The recipe to make a message-passing algorithm has four steps:

• Pick an approximating family for q to be chosen from. For example, the set of fully-factorized distributions, the set of Gaussians, the set of k-component mixtures, etc.

• Pick a divergence measure to minimize. For example, mean-field methods minimize the Kullback-Leibler divergence $$KL(q \| p)$$, expectation propagation minimizes $$KL(p \| q)$$, and power EP minimizes α-divergence, $$D\alpha(p \| q)$$.

• Construct an optimization algorithm for the chosen divergence measure and approximating family.
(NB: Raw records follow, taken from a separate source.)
-- ==== Sys2Proof/Certificates/Slice0/Obligations.lean ====
section
/-! DEFINITION. The statements for the provers, and the words they are stated in. -/

namespace Sys2Proof.Claims

open Sys2Proof.Machine

/-! ## Frames -/

/-- `t` is `u` in every field but the one that says who holds the memory port, which `PortGranted` states (R11). -/
def Regranted (u t : State) : Prop := ∃ g, t = { u with path := { u.path with grant := g } }

/-- The memory port is free (R11): neither a master cycle nor a processor's is under way. -/
def PortFree (s : State) : Prop := s.path.grant = none

/-- `u` with one memory word written by lanes (R1, R4, R8) and nothing else changed. -/
def wrote (u : State) (offset : Nat) (lanes : Lanes) (data : Word) : State := u.memWrite (u.imageAddr offset) lanes data

/-- The word is upstream on the lanes read (R5, R9). -/
def DrivenOnLanes (t : State) (l : Lanes) (w : Word) : Prop :=
  (l ≠ .high → (t.path.upstream.extractLsb' 0 8 : Byte) = w.extractLsb' 0 8)
  ∧ (l ≠ .low → (t.path.upstream.extractLsb' 8 8 : Byte) = w.extractLsb' 8 8)

/-- Every group but `g` is as it was. -/
def OtherGroups (s t : State) (g : GroupId) : Prop := ∀ h : GroupId, h ≠ g → t.group[h] = s.group[h]

/-! ## Reset values -/

/-- A port record after a reset (R35, R51, R63), with the monitor kind NONE. -/
def freshRecord (r : PortRecord) : Prop :=
  r.presence = .present ∧ r.caps = none ∧ r.lol = [] ∧ r.power = [] ∧ smoothedPower r.power = none
  ∧ r.grade = .unmonitored ∧ r.cause = none ∧ r.reduced = false ∧ r.candidate = none ∧ r.run = 0 ∧ r.accepted = none
  ∧ r.trace = .unchecked ∧ r.maintenance = false

/-- A group record after a reset (R97, R113). -/
def freshGroup (r : Group) : Prop :=
  (∀ k : ChannelIx, r.channel[k].raised = .clear ∧ r.channel[k].holdOff = none ∧ r.channel[k].request = .clear)
  ∧ r.pfail = false ∧ r.stored = none ∧ r.entry = none ∧ r.restoreWait = none ∧ r.top = ⟨0, 0⟩ ∧ r.winner = ⟨0, 0⟩
  ∧ r.source = .local ∧ r.conditions = ⟨false, false, false, false, false, false⟩ ∧ r.evaluated = false
  ∧ r.candidate = none ∧ r.run = 0 ∧ r.accepted = none ∧ r.confirmation = none ∧ r.invalidWord = false
  ∧ r.timeout = false ∧ r.unusable = false

/-- The configuration every owner holds until the loader loads it (R20, R32, R33, R37, R44, R45, R51, R54, R78, R142, R163,
R173, R178). -/
def freshConfiguration (t : State) : Prop :=
  t.scan.shelfNumber = 0 ∧ t.alarm.mask = 0 ∧ t.poster.ringBase = 0 ∧ t.poster.ringSize = 2
  ∧ (∀ k : Fin 22, t.alarm.profile[k] = 0)
  ∧ (∀ (n : Fin 8) (j : Fin 4), t.sup.calibration[n][j] = 0)
  ∧ (∀ p : Port, PortConfig.kind t.sup.config[p] = .none ∧ PortConfig.action t.sup.config[p] = false
      ∧ PortConfig.expected t.sup.config[p] = 0 ∧ PortConfig.fail t.sup.config[p] = -500
      ∧ PortConfig.degrade t.sup.config[p] = -500 ∧ PortConfig.overload t.sup.config[p] = 100
      ∧ PortConfig.hysteresis t.sup.config[p] = 0 ∧ PortConfig.calibrationSet t.sup.config[p] = 0
      ∧ PortConfig.persistence t.sup.config[p] = 5)
  ∧ (∀ g : GroupId, GroupConfig.kind t.group[g].config = .none ∧ GroupConfig.count t.group[g].config = 1
      ∧ (∀ j : Fin 5, t.portFieldOf g j = 63) ∧ (∀ b, t.elementFieldOf g b = 63)
      ∧ GroupConfig.revertive t.group[g].config = false ∧ GroupConfig.degradeSwitches t.group[g].config = false
      ∧ GroupConfig.holdOff t.group[g].config = 0 ∧ GroupConfig.restoreWait t.group[g].config = 5)
  ∧ (∀ i : SlotId, slotPriority t.timing.config[i] = 0 ∧ slotLimit t.timing.config[i] = 120
      ∧ bits t.timing.config[i][2] 0 6 = 10 ∧ slotLossWindow t.timing.config[i] = 4)
  ∧ (∀ l : LineId, t.timing.sources[l] = 0xFC00)

/-- What both resets leave in the blocks other than the memory path, the command unit, the switch driver, the generator and
the relays. -/
def freshBlocks (t : State) : Prop :=
  freshConfiguration t
  ∧ (∀ p : Port, t.scan.transmit[p] = 0) ∧ t.scan.round = none ∧ t.scan.faultedRun = 0 ∧ t.scan.scanFault = false
  ∧ t.scan.processed = 0
  ∧ (∀ p : Port, freshRecord t.sup.record[p]) ∧ (∀ p : Port, t.sup.farEnd[p] = none) ∧ t.sup.rounds = []
  ∧ (∀ g : GroupId, freshGroup t.group[g])
  ∧ (∀ i : SlotId, t.timing.slot[i] = ⟨.disabled, .lost, none, none, none, false, none, none, 0⟩)
  ∧ t.timing.forced = none ∧ t.timing.selected = none ∧ t.timing.partialCount = 0 ∧ t.timing.partialSum = 0
  ∧ t.alarm.raised = 0 ∧ t.alarm.latched = 0 ∧ t.alarm.ringBusy = false ∧ t.alarm.commandDone = false
  ∧ t.alarm.alarmChange = false ∧ t.alarm.eventPosted = false
  ∧ t.poster.queue = [] ∧ t.poster.overflow = false ∧ t.poster.state = .disabled ∧ t.poster.index = 0
  ∧ t.poster.ringChange = false ∧ t.poster.wrapFault = false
Usually this is a fixed-point iteration obtained by setting the gradients to zero.

• Distribute the optimization across the network, by dividing the network p into factors, and minimizing local divergence at each factor.

There is an overview lecture by Thomas Orton, which connects this with statistical mechanics of statistics.

Last week, we saw how certain computational problems like 3SAT exhibit a thresholding behavior, similar to a phase transition in a physical system. In this post, we’ll continue to look at this phenomenon by exploring a heuristic method, belief propagation (and the cavity method), which has been used to make hardness conjectures, and also has thresholding properties. In particular, we’ll start by looking at belief propagation for approximate inference on sparse graphs as a purely computational problem. After doing this, we’ll switch perspectives and see belief propagation motivated in terms of Gibbs free energy minimization for physical systems. With these two perspectives in mind, we’ll then try to use belief propagation to do inference on the the stochastic block model. We’ll see some heuristic techniques for determining when BP succeeds and fails in inference, as well as some numerical simulation results of belief propagation for this problem. Lastly, we’ll talk about where this all fits into what is currently known about efficient algorithms and information theoretic barriers for the stochastic block model.

GAMP:

Generalized Approximate Message Passing (GAMP) is an approximate, but computationally efficient method for estimation problems with linear mixing. In the linear mixing problem an unknown vector, $$\mathbf{x}$$, with independent components, is first passed through linear transform $$\mathbf{z}=\mathbf{A}\mathbf{x}$$ and then observed through a general probabilistic, componentwise measurement channel to yield a measurement vector $$\mathbf{y}$$. The problem is to estimate $$\mathbf{x}$$ and $$\mathbf{z}$$ from $$\mathbf{y}$$ and $$\mathbf{A}$$. This problem arises in a range of applications including compressed sensing.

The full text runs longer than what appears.